The most infamous inhabitant of Ocean Rift is the hungry prehistoric Megalodon shark that lives in the deeper parts of the simulation. While Ocean Rift is mostly a benign experience, players are warned not to venture too far into the deep, and numerous anecdotal blog posts and YouTube reaction videos are testament to how realistic virtual reality can be when this advice is ignored!
Two key projects in this area have been in collaboration with the CRaIVE consortium, which comprises of interventional radiologists, computer scientists, physicists, clinical engineers and psychologists in the UK and is driving new paradigms in interventional training within virtual environments, relevant to the specialty of Interventional Radiology. The VMG group is working within CRaIVE on the development and validation of two training simulators for interventional radiology:
Image Guided Interventional Needle Simulation (ImaGINe-S), funded by the UK Department of Health
A simulator for teaching the Seldinger Technique, funded by the EPSRC.
ImaGINe-S supports training of ultrasound guided needle puncture and was awarded second place in the Eurographics 2009 Medical Prize for its innovative use of computer graphics in a complex system that is already far advanced towards clinical use. The Bangor Image Guided Needle Puncture Simulator (BIGNePSi) provided the starting point for several of the features used by ImaGINe-S.
The Seldinger technique requires a needle puncture into the vascular system, which then acts as the portal for the insertion of a guidewire followed by a catheter into the vessel. At VMG we are currently building a novel interface for the entry of the needle, guidewire and catheter into our virtual patient.

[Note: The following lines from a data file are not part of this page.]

-- ==== Sys2Proof/Laws/State.lean ====
section
/-! SUPPORT. One lemma per field per update of the state, and what each access answers after each update. -/

namespace Sys2Proof.Machine

/-! ### setThread -/

@[simp] theorem setThread_turn (s : State) (th : Nat) (t : Thread) : (setThread s th t).turn = s.turn := rfl
@[simp] theorem setThread_steps (s : State) (th : Nat) (t : Thread) : (setThread s th t).steps = s.steps := rfl
@[simp] theorem setThread_inbox (s : State) (th : Nat) (t : Thread) : (setThread s th t).inbox = s.inbox := rfl
@[simp] theorem setThread_sent (s : State) (th : Nat) (t : Thread) : (setThread s th t).sent = s.sent := rfl
@[simp] theorem setThread_firing (s : State) (th : Nat) (t : Thread) : (setThread s th t).firing = s.firing := rfl
@[simp] theorem setThread_issued (s : State) (th : Nat) (t : Thread) : (setThread s th t).issued = s.issued := rfl
@[simp] theorem setThread_htime (s : State) (th : Nat) (t : Thread) : (setThread s th t).htime = s.htime := rfl
@[simp] theorem setThread_mem (s : State) (th : Nat) (t : Thread) : (setThread s th t).mem = s.mem := rfl
@[simp] theorem setThread_chk (s : State) (th : Nat) (t : Thread) : (setThread s th t).chk = s.chk := rfl
@[simp] theorem setThread_threads (s : State) (th : Nat) (t : Thread) : (setThread s th t).threads = Tab.set (Thread.reset true) s.threads th t := rfl
@[simp] theorem setThread_dies (s : State) (th : Nat) (t : Thread) : (setThread s th t).dies = s.dies := rfl
@[simp] theorem setThread_regions (s : State) (th : Nat) (t : Thread) : (setThread s th t).regions = s.regions := rfl
@[simp] theorem setThread_clusters (s : State) (th : Nat) (t : Thread) : (setThread s th t).clusters = s.clusters := rfl
@[simp] theorem setThread_ports (s : State) (th : Nat) (t : Thread) : (setThread s th t).ports = s.ports := rfl
@[simp] theorem setThread_banks (s : State) (th : Nat) (t : Thread) : (setThread s th t).banks = s.banks := rfl
@[simp] theorem setThread_bankWords (s : State) (th : Nat) (t : Thread) : (setThread s th t).bankWords = s.bankWords := rfl
@[simp] theorem setThread_waiters (s : State) (th : Nat) (t : Thread) : (setThread s th t).waiters = s.waiters := rfl
@[simp] theorem setThread_nacked (s : State) (th : Nat) (t : Thread) : (setThread s th t).nacked = s.nacked := rfl
@[simp] theorem setThread_net (s : State) (th : Nat) (t : Thread) : (setThread s th t).net = s.net := rfl
@[simp] theorem setThread_hops (s : State) (th : Nat) (t : Thread) : (setThread s th t).hops = s.hops := rfl
@[simp] theorem setThread_digests (s : State) (th : Nat) (t : Thread) : (setThread s th t).digests = s.digests := rfl
@[simp] theorem setThread_plumb (s : State) (th : Nat) (t : Thread) : (setThread s th t).plumb = s.plumb := rfl
@[simp] theorem setThread_link (s : State) (th : Nat) (t : Thread) : (setThread s th t).link = s.link := rfl
@[simp] theorem setThread_launch (s : State) (th : Nat) (t : Thread) : (setThread s th t).launch = s.launch := rfl
@[simp] theorem setThread_lastCommit (s : State) (th : Nat) (t : Thread) : (setThread s th t).lastCommit = s.lastCommit := rfl
@[simp] theorem setThread_invVa (s : State) (th : Nat) (t : Thread) : (setThread s th t).invVa = s.invVa := rfl
@[simp] theorem setThread_invAsid (s : State) (th : Nat) (t : Thread) : (setThread s th t).invAsid = s.invAsid := rfl
@[simp] theorem setThread_service (s : State) (th : Nat) (t : Thread) : (setThread s th t).service = s.service := rfl

/-! ### setRegion -/

@[simp] theorem setRegion_turn (s : State) (r : Nat) (x : Region) : (setRegion s r x).turn = s.turn := rfl
@[simp] theorem setRegion_steps (s : State) (r : Nat) (x : Region) : (setRegion s r x).steps = s.steps := rfl
@[simp] theorem setRegion_inbox (s : State) (r : Nat) (x : Region) : (setRegion s r x).inbox = s.inbox := rfl
@[simp] theorem setRegion_sent (s : State) (r : Nat) (x : Region) : (setRegion s r x).sent = s.sent := rfl
@[simp] theorem setRegion_firing (s : State) (r : Nat) (x : Region) : (setRegion s r x).firing = s.firing := rfl
@[simp] theorem setRegion_issued (s : State) (r : Nat) (x : Region) : (setRegion s r x).issued = s.issued := rfl
@[simp] theorem setRegion_htime (s : State) (r : Nat) (x : Region) : (setRegion s r x).htime = s.htime := rfl
@[simp] theorem setRegion_mem (s : State) (r : Nat) (x : Region) : (setRegion s r x).mem = s.mem := rfl
@[simp] theorem setRegion_chk (s : State) (r : Nat) (x : Region) : (setRegion s r x).chk = s.chk := rfl
@[simp] theorem setRegion_threads (s : State) (r : Nat) (x : Region) : (setRegion s r x).threads = s.threads := rfl
@[simp] theorem setRegion_dies (s : State) (r : Nat) (x : Region) : (setRegion s r x).dies = s.dies := rfl
@[simp] theorem setRegion_regions (s : State) (r : Nat) (x : Region) : (setRegion s r x).regions = Tab.set Region.free s.regions r x := rfl
@[simp] theorem setRegion_clusters (s : State) (r : Nat) (x : Region) : (setRegion s r x).clusters = s.clusters := rfl
@[simp] theorem setRegion_ports (s : State) (r : Nat) (x : Region) : (setRegion s r x).ports = s.ports := rfl
@[simp] theorem setRegion_banks (s : State) (r : Nat) (x : Region) : (setRegion s r x).banks = s.banks := rfl
@[simp] theorem setRegion_bankWords (s : State) (r : Nat) (x : Region) : (setRegion s r x).bankWords = s.bankWords := rfl
@[simp] theorem setRegion_waiters (s : State) (r : Nat) (x : Region) : (setRegion s r x).waiters = s.waiters := rfl
@[simp] theorem setRegion_nacked (s : State) (r : Nat) (x : Region) : (setRegion s r x).nacked = s.nacked := rfl
@[simp] theorem setRegion_net (s : State) (r : Nat) (x : Region) : (setRegion s r x).net = s.net := rfl
@[simp] theorem setRegion_hops (s : State) (r : Nat) (x : Region) : (setRegion s r x).hops = s.hops := rfl
@[simp] theorem setRegion_digests (s : State) (r : Nat) (x : Region) : (setRegion s r x).digests = s.digests := rfl
@[simp] theorem setRegion_plumb (s : State) (r : Nat) (x : Region) : (setRegion s r x).plumb = s.plumb := rfl
@[simp] theorem setRegion_link (s : State) (r : Nat) (x : Region) : (setRegion s r x).link = s.link := rfl
@[simp] theorem setRegion_launch (s : State) (r : Nat) (x : Region) : (setRegion s r x).launch = s.launch := rfl
@[simp] theorem setRegion_lastCommit (s : State) (r : Nat) (x : Region) : (setRegion s r x).lastCommit = s.lastCommit := rfl
@[simp] theorem setRegion_invVa (s : State) (r : Nat) (x : Region) : (setRegion s r x).invVa = s.invVa := rfl
@[simp] theorem setRegion_invAsid (s : State) (r : Nat) (x : Region) : (setRegion s r x).invAsid = s.invAsid := rfl
@[simp] theorem setRegion_service (s : State) (r : Nat) (x : Region) : (setRegion s r x).service = s.service := rfl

Simulating and compensating changes in appearance between day and night vision
ACM SIGGRAPH 2014 / ACM Transactions on Graphics
Modern displays, such as the ones used in phones or tablets, are designed to work in bright and dark environments. When used in bright conditions, these devices increase screen brightness. However, when used in dim conditions, such as indoors when the lights are dimmed, it is beneficial to reduce the screen brightness. Doing so reduces the strain on the eyes and lowers the power consumption. However, below a certain brightness level (luminance) the image quality suffers, as the human visual system can no longer retain normal colour and detail perception. This makes small details invisible and causes washed-out colours. The method we propose can compensate for the appearance changes, making it possible to reduce screen brightness and thus lower both the eye strain and power consumption, and still preserve high image quality.
gVirtualXRay: Virtual X-Ray Imaging Library on GPU
This project is focused on developing new software technologies for simulating X-ray images on the graphics processor unit (GPU) using OpenGL. It supports ‘old’ OpenGL implementation as well as modern OpenGL core profile (OpenGL 3.2+). No deprecated function in OpenGL has been used. The library takes care of matrix transformations, matrix stacks, etc.
UltraSendo is a new tactile system designed to utilise focussed airborne ultrasound to mimic a pulsation effect such as that of a human arterial pulse or thrill. In this project, we used focussed airbourne ultrasound to create a novel haptics component, which can later be integrated into a variety of medical procedure training simulators.
Virtual Environment for Rugby Skills Training (VERST)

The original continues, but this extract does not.